==== MATERIAL FOR THIS EXERCISE ====

/-- What every start-up leaves when the device phase becomes RUNNING (R169, R75, R80, R90, R106, R149): the settings
`cfg` with a ring of DEFAULT form rebuilt, everything concluded from the old ones cleared, the RESTART notice with
`cause` (and CONFIG's, the younger, where `config`), round 0 on its REF slot, and every amplifier's first-count mark
set. -/
structure StartedUp (t : State) (cfg : Settings) (cause : Cause) (config : Bool) : Prop where
  phase : t.boot.phase = .running
  settings : t.cfg = { cfg with ring := if cfg.form = .byDefault then defaultRing cfg.lines else cfg.ring }
  lineRes : ∀ l : LineId, t.recs.lineRes[l] = LineResult.cleared
  ampRes : ∀ a : AmpId, t.recs.ampRes[a] = AmpResult.cleared
  refRes : t.recs.refRes = RefResult.cleared
  earthRes : ∀ l : LineId, t.recs.earthRes[l] = EarthResult.cleared
  minMax : ∀ l : LineId, t.recs.minMax[l] = { minZ := 65535, maxZ := 0 }
  maskedRun : ∀ l : LineId, t.recs.maskedRun[l] = 0
  conds : ∀ id, t.cond id
    = if id = .dev .config ∧ config = true then { Cond.cleared with state := .active, latch := true } else Cond.cleared
  firstCount : ∀ a : AmpId, t.firstCount[a] = true
  notices : ∃ restart : Notice,
    restart.subject = .dev ∧ restart.kind = .restart ∧ restart.event = .restart ∧ restart.cause = some cause
    ∧ restart.level = 7 ∧ restart.round = 0
    ∧ t.nq = { entries := restart :: (if config then
          [{ subject := .dev, kind := .cond .config, event := .active, cause := none
             level := cfg.levels[Kind.config.index], round := 0, value := none, transient := false, test := false }]
        else []), overflow := false }
  seq : t.seq = { Seq.cleared with
    state := .granted
    roundStart := t.clock
    periodInUse := cfg.scan.period
    counts := { RoundCounts.zero with slotGrants := 1 } }
  ref : ∃ m, t.lconv = some m ∧ m.subject = .ref ∧ m.settle = cfg.scan.settle ∧ m.sample = 4 * (cfg.scan.accum + 1)
    ∧ m.settled = 0 ∧ m.sampled = 0 ∧ m.sumV = 0 ∧ m.sumI = 0 ∧ m.v = 0 ∧ m.clipped = false
  earth_off : cfg.earth.supervision = false → t.ebrg = Ebrg.cleared
  earth_on : cfg.earth.supervision = true → ∀ l : LineId, (∀ j : LineId, j < l → cfg.lines[j].state = .off) →
    cfg.lines[l].state ≠ .off →
      t.ebrg.walk = l + 1 ∧ t.ebrg.mode.heldLine = some l ∧ t.ebrg.lastBias = none
  outputs : t.fout =
    { a := { state := if cfg.outA.mode = .off then .off else .starting 0
             unhealthy := t.unhealthy cfg.outA, pulse := none }
      b := { state := if cfg.outB.mode = .off then .off else .starting 0
             unhealthy := t.unhealthy cfg.outB, pulse := none } }
  link : t.link.changeCounter = 0 ∧ t.link.portA.dropped = 0 ∧ t.link.portB.dropped = 0
    ∧ t.link.freezeExpired = false

/-- The settings after a soft restart: the tables, the ring, its form, the scan and the earth settings as `kept` at the
acceptance of its RESTART (R1, R75, R79); D, the outputs and the groups as they stand (R17, R149, R160). -/
def settingsKept (now kept : Settings) : Settings :=
  { now with
    lines := kept.lines, amps := kept.amps, wide := kept.wide, profiles := kept.profiles, levels := kept.levels
    form := kept.form, ring := kept.ring, scan := kept.scan, earth := kept.earth }

/-- A soft restart from `s` to `t`, whose RESTART was accepted with the copy `k` (R170, Table 11.1): everything in flight
is gone, the part has started up with cause COMMAND, and what Table 11.1 keeps is kept. -/
structure SoftRestarted (s t : State) (k : RestartCopy) : Prop where
  started : StartedUp t (settingsKept s.cfg k.settings) .command k.config
  boot : t.boot = { s.boot with phase := .running, restartDue := none }
  frozen : t.link.frozen = none
  ports : ∀ p, (t.port p).held = none ∧ (t.port p).inFrame = (s.port p).inFrame
  learn : ∀ l : LineId, t.learn[l] = none
  zones : t.zones = s.zones
  evac : t.evac = s.evac
  straps : t.straps = s.straps
  power : t.power = s.power
  pilotOn : t.pilotOn = s.pilotOn
  memory : t.memory = s.memory
  freeCount : t.freeCount = s.freeCount
  clock : t.clock = s.clock
  pending : t.pending = s.pending

/-! ## Bytes of replies (Tables 10.1 to 10.5) -/

/-- The code of a value by its place in a table whose codes count up from 0. -/
def codeIn {α : Type} [DecidableEq α] (table : List α) (x : α) : Byte := BitVec.ofNat 8 (table.idxOf x)

/-- The subject codes of Table 10.3. -/
def subjectByte : Subject → Byte
  | .line l => BitVec.ofNat 8 l.val
  | .amp a => 0x20 + BitVec.ofNat 8 a.val
  | .dev => 0x30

====

**WHAT THE EXERCISE ASKS**
Pull every line containing "LineId" from the data.

**WRITTEN RESPONSE**
  lineRes : ∀ l : LineId, t.recs.lineRes[l] = LineResult.cleared
  earthRes : ∀ l : LineId, t.recs.earthRes[l] = EarthResult.cleared
  minMax : ∀ l : LineId, t.recs.minMax[l] = { minZ := 65535, maxZ := 0 }
  maskedRun : ∀ l : LineId, t.recs.maskedRun[l] = 0
  earth_on : cfg.earth.supervision = true → ∀ l : LineId, (∀ j : LineId, j < l → cfg.lines[j].state = .off) →
  learn : ∀ l : LineId, t.learn[l] = none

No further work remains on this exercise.